Excerpted records below:

/-- A write of another agent into a range of the running job is not detected: no register and nothing of the engine changes.
When that job then ends, in whatever way (log 11), only its destination bytes are open: every other byte, the registers and
the response are as the ending action left them. Derived from 70_reset_and_hazards.md R145. -/
def Obligations.RacedJobOpensOnlyItsDestination : Prop :=
  (∀ (s : State) (addr : Word) (value : Byte), s.phase = .busy → s.job.inRanges addr.toNat = true →
    (hostWrite addr value s).raced = true ∧ (hostWrite addr value s).regs = s.regs ∧
      SameEngine s (hostWrite addr value s)) ∧
  ∀ before after : State, before.phase = .busy → after.phase = .idle → Memory.wf after.mem = true →
    (settle before after).regs = after.regs ∧ (settle before after).response = after.response ∧
    (settle before after).raced = false ∧
    (∀ a, a ∉ before.job.allDst → Memory.read (settle before after).mem a = Memory.read after.mem a) ∧
    (before.raced = false → SameBytes after (settle before after))

/-- Once a read of STATUS has returned DONE = 1 or ERR = 1, the host reads every byte as memory holds it. Before, an early read
of a destination byte of a job that no agent raced returns the byte at START, the byte that the job writes, or would have
written had it not ended early (the model's choice, log 30), or the byte that memory holds (the model's reading, log 12). A byte
that no unseen job writes is read as memory holds it, and so is a source byte of the running job. Derived from 20_memory.md R54 and 70_reset_and_hazards.md R146. -/
def Obligations.StatusReadOrdersTheJobsWrites : Prop :=
  (∀ (s : State) (addr : Word), s.regs.done = true ∨ s.regs.err = true →
    ∃ t, exec .rdStatus s = .next t ∧ (hostRead addr t).hostByte = Memory.read s.mem addr.toNat) ∧
  (∀ (s : State) (addr : Word) (r : JobRecord) (rest : List JobRecord) (d : Nat × Nat × Nat),
    s.unsynced = r :: rest → r.raced = false → r.job.dstSample addr.toNat = some d →
    (hostRead addr s).hostByte = Memory.read r.startMem addr.toNat ∨
      (hostRead addr s).hostByte = jobByte r.startMem r.job d.1 d.2.1 d.2.2 ∨
      (hostRead addr s).hostByte = Memory.read s.mem addr.toNat) ∧
  (∀ (s : State) (addr : Word), (∀ r ∈ s.unsynced, ¬ r.job.Writes addr.toNat) →
    (hostRead addr s).hostByte = Memory.read s.mem addr.toNat) ∧
  ∀ (s : State) (addr : Word) (x y c : Nat), s.Inv → s.RecordsJob → s.phase = .busy →
    (∀ r ∈ s.unsynced.tail, ¬ r.job.Writes addr.toNat) → x < s.job.w.toNat → y < s.job.h.toNat → c < 3 →
    addr.toNat = s.job.srcAddr x y c → (hostRead addr s).hostByte = Memory.read s.mem addr.toNat

/-- A byte that an agent writes while no job runs is what the host reads next, and every other byte stays. Derived from
20_memory.md R52. -/
def Obligations.HostReadsWhatWasWritten : Prop :=
  ∀ (s : State) (addr : Word) (value : Byte) (rest : List Action), Memory.wf s.mem = true → s.phase = .idle →
    s.unsynced = [] → s.inputs = .hostWrite addr value :: .hostRead addr :: rest →
    ∃ t u, step s = .next t ∧ step t = .next u ∧ u.hostByte = value ∧ u.regs = s.regs ∧ u.inputs = rest ∧
      ∀ a, a ≠ addr.toNat → Memory.read u.mem a = Memory.read s.mem a

/-! ## Host scripts -/

/-- The pseudo-instructions are the transactions of their expansions, decoded. `wait` polls STATUS: where the block is IDLE
the line is done, where it is BUSY it stays (that there is at least one poll, log 32, and that the engine moves in between,
log 13, is the model's choice). Derived from 30_encoding.md R68. -/
def Obligations.PseudoInstructionsExpand : Prop :=
  (∀ line word, (line, word) ∈ [(ScriptLine.nop, 0#32), (.start, 1#32), (.abort, 2#32), (.sreset, 3#32)] →
    ∃ key data, line.actions = [.transaction key data] ∧ decode (.tx key data) = .wrCmd word) ∧
  (∃ key data, ScriptLine.clr.actions = [.transaction key data] ∧ decode (.tx key data) = .wrStatus 0xE#32) ∧
  (ScriptLine.run.actions = ScriptLine.start.actions ++ ScriptLine.wait.actions) ∧
  ∀ (s : State) (rest : List Action), s.inputs = .wait :: rest →
    ∃ t, step s = .next t ∧ t.response.resp = .okay ∧ t.regs = s.regs ∧
      t.response.rdata.getLsbD 0 = (s.phase == .busy) ∧
      t.inputs = if s.phase = .busy then .engine :: .wait :: rest else rest

/-- A line `rd REG` or `wr REG, VALUE` is the legal word transaction of the register's row, at the offset that R16's table
gives its name. A line with a numeric offset is the transaction of its size at that offset: a word line the row of an aligned
offset, and ACC_ILLEGAL at another one; a halfword or byte line always ACC_ILLEGAL. Derived from 10_state.md R16 and
30_encoding.md R67. -/
def Obligations.ScriptLinesAreTheirTransactions : Prop :=
  (∀ reg : RegName, ∃ key, (ScriptLine.rd reg).actions = [.transaction key 0#32] ∧
    key.toNat = 0x400 + reg.specRow.1 ∧ decode (.tx key 0#32) = reg.specRow.2.1) ∧
  (∀ (reg : RegName) (value : Word), ∃ key, (ScriptLine.wr reg value).actions = [.transaction key value] ∧
    key.toNat = 0x500 + reg.specRow.1 ∧ decode (.tx key value) = reg.specRow.2.2 value) ∧
  (∀ (off : BitVec 8) (value : Word),
    (∃ key, (ScriptLine.rdAt .word off).actions = [.transaction key 0#32] ∧ key.toNat = 0x400 + off.toNat ∧
      decode (.tx key 0#32) = if off.toNat % 4 = 0 then readRow off else .accIllegal .word false off) ∧
    ∃ key, (ScriptLine.wrAt .word off value).actions = [.transaction key value] ∧ key.toNat = 0x500 + off.toNat ∧
      decode (.tx key value) = if off.toNat % 4 = 0 then writeRow off value else .accIllegal .word true off) ∧
  ∀ (size : AccSize) (off : BitVec 8) (value : Word), size = .byte ∨ size = .half →
    (∃ key, (ScriptLine.rdAt size off).actions = [.transaction key 0#32] ∧
      key.toNat = (if size = .half then 0x200 else 0x000) + off.toNat ∧
      decode (.tx key 0#32) = .accIllegal size false off) ∧
    ∃ key, (ScriptLine.wrAt size off value).actions = [.transaction key value] ∧
      key.toNat = (if size = .half then 0x300 else 0x100) + off.toNat ∧
      decode (.tx key value) = .accIllegal size true off

/-! ## The interrupt as an ordering point -/

/-- Where irq rises in the step that ends a job, the host reads every byte that the job has written as memory holds it: all of
them after DONE, otherwise those of the tiles that PROGRESS counts and, after BUS_WRITE, those of the tile at the cursor that
precede ERR_ADDR. The records of earlier jobs stay. Derived from 20_memory.md R54; that only such a step counts as a rise for
the job's end is the model's reading (log 31). -/
def Obligations.IrqOrdersTheJobsWrites : Prop :=
  ∀ s t : State, s.Inv → s.RecordsJob → step s = .next t → s.phase = .busy → t.phase = .idle → s.irq = false →
    t.irq = true →
    t.unsynced.tail = s.unsynced.tail ∧
    ∀ (col row c : Nat) (addr : Word), col < s.job.tx.toNat → row < s.job.ty.toNat → c < 3 →
      addr.toNat = s.job.dstAddr col row c →
      t.regs.done = true ∨ row * s.job.tx.toNat + col < t.regs.progress.toNat ∨
        (t.regs.errCode = .busWrite ∧ col = s.cursor.cbx.toNat ∧ row = s.cursor.cby.toNat ∧
          addr.toNat < t.regs.errAddr.toNat) →
      (hostRead addr t).hostByte = Memory.read t.mem addr.toNat

/-- While a job runs, the newest record of an unseen job is its own: it holds at reset, and every step keeps it. A step that
begins a job puts a record with the memory at that START in front, and a step of a running job leaves that memory, and the
records behind. Derived from 20_memory.md R54 and 70_reset_and_hazards.md R146; the records are the model's own (log 12, 31). -/
def Obligations.StepKeepsTheJobsRecord : Prop :=
  State.reset.RecordsJob ∧ (∀ s : State, s.Inv → s.RecordsJob → ∃ t, step s = .next t ∧ t.RecordsJob) ∧
  (∀ s t : State, step s = .next t → s.phase = .idle → t.phase = .busy →
    ∃ r, t.unsynced = r :: s.unsynced ∧ r.job = t.job ∧ r.startMem = s.mem ∧ r.raced = false ∧ r.visible = 0) ∧
  ∀ (s t : State) (r : JobRecord) (older : List JobRecord), s.Inv → step s = .next t → s.phase = .busy →
    s.unsynced = r :: older →
    ∃ r', t.unsynced = r' :: older ∧ r'.job = r.job ∧ r'.startMem = r.startMem ∧ (r.raced = true → r'.raced = true)
end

End of Excerpted records.

● **Your instructions**:
Would you return exactly the lines from the one containing "r'.raced = true)" through the end of the listing, both included, and only them?

● **Reply to the exercise**:
    ∃ r', t.unsynced = r' :: older ∧ r'.job = r.job ∧ r'.startMem = r.startMem ∧ (r.raced = true → r'.raced = true)
end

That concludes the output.